Has this really been resolved as the official documentation still states that the version is required for secure string parameters? image

3r1co commented 2 years ago

Hello, just confirming that the documentation hasn't been updated, but the SSM resolution without version specification resolves to the latest version of the parameter in my Cloud Formation templates. This is indeed a very useful feature, but having the documentation up date would be very helpful.

rachfop commented 2 years ago

Docs are updated. Thanks!

3r1co commented 2 years ago

Hi Rachfop, thanks for the update. Could you please also update the according regular expression on top of the page? This one here should work: '{{resolve:ssm:[a-zA-Z0-9_.\-/]+(:\d+)?}}'

tavin commented 2 years ago

It seems the fix for this is incomplete. For example:

$ aws cloudformation deploy ...

An error occurred (ValidationError) when calling the CreateChangeSet operation: Template error: parameter AppHostImageId should not contain ssm versionless resolver

This comes from the following snippet in the Parameters:

AppHostImageId:
  Type: String
  Default: '{{resolve:ssm:/aws/service/ami-amazon-linux-latest/amzn2-ami-hvm-x86_64-gp2}}'

I would expect (and I need) the "versionless" resolution to work for a parameter default the same as elsewhere in a template.
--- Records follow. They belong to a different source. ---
-- ==== Sys2Proof/Laws/Fields.lean ====
section
/-! SUPPORT. What the shared operations on a payload answer: a slice of the frame buffer, the extraction primitive, a
field with one or two locations, the byte sum. -/

namespace Sys2Proof.Machine

@[simp] theorem State.fbSlice_length (s : State) (lo len : Nat) : (s.fbSlice lo len).length = len := by
  simp [State.fbSlice]

theorem State.fbSlice_getElem? (s : State) (lo len k : Nat) :
    (s.fbSlice lo len)[k]? = if k < len then some (s.fbByte (lo + k)) else none := by
  unfold State.fbSlice
  by_cases h : k < len
  · simp [h]
  · simp [h]

@[simp] theorem State.payload_length (s : State) : s.payload.length = s.res.payloadLen.toNat := by
  simp [State.payload]

theorem State.payload_getElem? (s : State) (k : Nat) :
    s.payload[k]? = if k < s.res.payloadLen.toNat then some (s.fbByte (4 + k)) else none :=
  s.fbSlice_getElem? Config.payloadBase _ k

/-- A field with one location: valid exactly when its byte exists, with the interpreted raw value. -/
theorem fieldOp_one (w : Nat) (d : Descriptor) (p : List Byte) :
    fieldOp w d [] p =
      match p[d.off.toNat]? with
      | some b => ⟨true, (interpret d.interp ((b &&& d.mask) >>> d.shift.toNat)).setWidth w⟩
      | none => Field.none w := by
  unfold fieldOp
  cases h : p[d.off.toNat]? <;> simp [rawValue, extract, h]

/-- A field with two locations: valid exactly when both bytes exist, with the OR of the two raw values interpreted. -/
theorem fieldOp_two (w : Nat) (d e : Descriptor) (p : List Byte) :
    fieldOp w d [e] p =
      match p[d.off.toNat]?, p[e.off.toNat]? with
      | some b, some c =>
        ⟨true, (interpret d.interp (((b &&& d.mask) >>> d.shift.toNat) ||| ((c &&& e.mask) >>> e.shift.toNat))).setWidth w⟩
      | _, _ => Field.none w := by
  unfold fieldOp
  cases h1 : p[d.off.toNat]? <;> cases h2 : p[e.off.toNat]? <;> simp [rawValue, extract, h1, h2]

/-- The valid bit of a field operation: every location's offset is below the payload's length. -/
theorem fieldOp_valid (w : Nat) (d : Descriptor) (p : List Byte) :
    (fieldOp w d [] p).valid = decide (d.off.toNat < p.length) := by
  rw [fieldOp_one]
  split
  · rename_i h
    have := (List.getElem?_eq_some_iff.mp h).1
    simp [this]
  · rename_i h
    have := List.getElem?_eq_none_iff.mp h
    simp [Field.none, Nat.not_lt.mpr this]

/-- The byte sum modulo 256 is the sum of the byte values modulo 256. -/
theorem sum8_toNat (p : List Byte) : (sum8 p).toNat = (p.map BitVec.toNat).sum % 256 := by
  induction p with
  | nil => rfl
  | cons b p ih => simp [sum8, BitVec.toNat_add, ih]

theorem sum8_append (p q : List Byte) : sum8 (p ++ q) = sum8 p + sum8 q := by
  induction p with
  | nil => simp [sum8]
  | cons b p ih => simp [sum8, ih, BitVec.add_assoc]

end Sys2Proof.Machine
end

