/-- A byte's two hex digits and a separator are read as that byte. -/
theorem scanHex_hexPair (b : Byte) {sep : List Char} (h : ∀ c ∈ sep, hexVal c = none) (text : List Char) :
    scanHex none (hexPair b sep ++ text) = b :: scanHex none text := by
  have hhi := hexVal_hexChar (b.toNat / 16) (by omega)
  have hlo := hexVal_hexChar (b.toNat % 16) (by omega)
  rw [hexPair, List.cons_append, List.cons_append, scanHex_pair hhi hlo, scanHex_separator h, Nat.div_add_mod]
  simp

/-! ### The extractor (R161, R162) -/

/-- The candidate at the front of a byte string, by its bytes: a sync pair, then a length byte whose bytes fit. -/
theorem candidateAt_eq (b : List Byte) :
    candidateAt b =
      if b[0]? = some 0x7E#8 ∧ b[1]? = some 0x7E#8 ∧ 2 < b.length ∧ 3 + (b[2]?.getD 0).toNat ≤ b.length then
        some (b.take (3 + (b[2]?.getD 0).toNat))
      else none := by
  match b with
  | [] | [_] | [_, _] => simp [candidateAt]
  | s₀ :: s₁ :: len :: rest => exact if_congr (by simp [Config.sync, Config.extractBias]) rfl rfl

/-- The candidate at a position, by the bytes from there on. -/
theorem candidateAt_drop (b : List Byte) (i : Nat) :
    candidateAt (b.drop i) =
      if b[i]? = some 0x7E#8 ∧ b[i + 1]? = some 0x7E#8 ∧ i + 2 < b.length ∧
          i + 3 + (b[i + 2]?.getD 0).toNat ≤ b.length then
        some ((b.drop i).take (3 + (b[i + 2]?.getD 0).toNat))
      else none := by
  have hlong : 2 < b.length - i ↔ i + 2 < b.length := by omega
  have hfits (k : Nat) (h : i + 2 < b.length) : 3 + k ≤ b.length - i ↔ i + 3 + k ≤ b.length := by omega
  rw [candidateAt_eq]
  simp only [List.getElem?_drop, List.length_drop, Nat.add_zero, hlong]
  exact if_congr (and_congr_right' (and_congr_right' (and_congr_right (hfits _)))) rfl rfl

/-- The extractor's output is the candidates at the positions in turn. -/
theorem extractFrames_eq_filterMap (b : List Byte) :
    extractFrames b = (List.range b.length).filterMap fun i => candidateAt (b.drop i) := by
  induction b with
  | nil => rfl
  | cons x rest ih =>
    rw [extractFrames, ih, List.length_cons, List.range_succ_eq_map, List.filterMap_cons, List.filterMap_map]
    cases h : candidateAt (x :: rest) <;> simp [h]

/-- An emitted candidate starts with both sync bytes and is as long as its own length byte says. -/
theorem shape_of_mem_extractFrames {b cand : List Byte} {len : Byte} (h : cand ∈ extractFrames b)
    (hlen : cand[2]? = some len) :
    cand[0]? = some Config.sync ∧ cand[1]? = some Config.sync ∧ cand.length = 3 + len.toNat := by
  rw [extractFrames_eq_filterMap] at h
  obtain ⟨i, -, hcand⟩ := List.mem_filterMap.mp h
  rw [candidateAt_eq] at hcand
  split at hcand
  · next hsync =>
    obtain ⟨hsync₀, hsync₁, -, hfits⟩ := hsync
    obtain rfl := Option.some.inj hcand
    rw [List.getElem?_take_of_lt (by omega)] at hlen
    rw [List.getElem?_take_of_lt (by omega), List.getElem?_take_of_lt (by omega), List.length_take_of_le hfits, hlen]
    exact ⟨hsync₀, hsync₁, rfl⟩
  · cases hcand
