/-- 00E0 (43_display.md R180): its encoding; every pixel is 0 after it, whatever stood there, a snapshot is 2048 zeros, PC moves
on by 2, nothing else changes; on a clear display nothing but PC changes. -/
def Obligations.ClearScreenClearsEveryPixel : Prop :=
  (∀ w : Word, decodeWord w = some .cls ↔ w = 0x00E0#16) ∧
  (∀ s : State, ∃ t, exec .cls s = .next t ∧ (∀ x y : Nat, Display.pixel t.disp x y = false) ∧
    displaySnapshot t = List.replicate 2048 false ∧ AdvancesBy 2 s t ∧ Keeps [.display] s t ∧
    ((∀ x y : Nat, Display.pixel s.disp x y = false) → Keeps [] s t))

/-- DXYN (43_display.md R183, R185, R187, R188; decisions D2, D7, D31) where every row can be read: each pixel on the grid is
XORed with the sprite's bit for it, bits off the grid are clipped, VF becomes the collision flag when COLLISION_MODE is
standard and is kept when it is none, PC moves on by 2, nothing else changes. -/
def Obligations.DrawXorsTheSpriteAndReportsCollision : Prop :=
  ∀ (x y : RegIdx) (n : Nibble) (s : State), (n.toNat = 0 ∨ s.i.toNat + n.toNat - 1 < 4096) →
    ∃ t, exec (.drw x y n) s = .next t ∧
      (∀ px py : Nat, px < 64 → py < 32 → Display.pixel t.disp px py =
        (Display.pixel s.disp px py ^^ spriteCovers s (s.reg x).toNat (s.reg y).toNat n.toNat px py)) ∧
      (s.params.collisionMode = .standard →
        ((∃ px py : Nat, px < 64 ∧ py < 32 ∧ Display.pixel s.disp px py = true ∧
          spriteCovers s (s.reg x).toNat (s.reg y).toNat n.toNat px py = true) → t.reg vf = 1#8) ∧
        ((∀ px py : Nat, px < 64 → py < 32 → Display.pixel s.disp px py = true →
          spriteCovers s (s.reg x).toNat (s.reg y).toNat n.toNat px py = false) → t.reg vf = 0#8)) ∧
      (s.params.collisionMode = .none → t.reg vf = s.reg vf) ∧
      AdvancesBy 2 s t ∧ Keeps (.display :: collisionParts s.params) s t

/-- DXYN with a row at or beyond 4096 raises MemoryOutOfBounds with the lowest such address, before any pixel or VF changes
(20_memory.md R56, 43_display.md R183; decisions D4, D7), even where every pixel would be clipped (D26). -/
def Obligations.DrawBeyondMemoryHalts : Prop :=
  ∀ (x y : RegIdx) (n : Nibble) (s : State), 0 < n.toNat → 4096 ≤ s.i.toNat + n.toNat - 1 →
    exec (.drw x y n) s = .next
      { s with status := .halted ⟨.memoryOutOfBounds, some s.pc, some (encode (.drw x y n)), some (max s.i.toNat 4096)⟩ }

/-- DXY0 (43_display.md R186, decision D15) and a sprite whose start is off the grid (R185) change no pixel; VF becomes 0 when
COLLISION_MODE is standard and is kept when it is none (R187, decision D2; log entry 3); DXY0 cannot fault, whatever I is. -/
def Obligations.EmptyAndOffGridDrawsChangeNoPixel : Prop :=
  ∀ (x y : RegIdx) (n : Nibble) (s : State),
    (n.toNat = 0 ∨ (s.i.toNat + n.toNat - 1 < 4096 ∧ (64 ≤ (s.reg x).toNat ∨ 32 ≤ (s.reg y).toNat))) →
    ∃ t, exec (.drw x y n) s = .next t ∧ (s.params.collisionMode = .standard → t.reg vf = 0#8) ∧
      (s.params.collisionMode = .none → t.reg vf = s.reg vf) ∧
      AdvancesBy 2 s t ∧ Keeps (collisionParts s.params) s t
Should this be reopened? Is there perhaps another open issue tracking this behavior?

Thanks.

NaveenTanguduTR commented 1 year ago

How to dynamically resolve the SSM parameters which are different for environment and regions I tried like this. !Sub '{{resolve:ssm:${SearchWritePassword}}}' and !Ref {{resolve:ssm-secure:${SearchWritePassword}}} , '{{resolve:ssm-secure:${SearchWritePassword}}}' .

StanForever commented 6 months ago

I'm facing similar issue what @tavin is facing. Any update on this or are we tracking this somewhere else?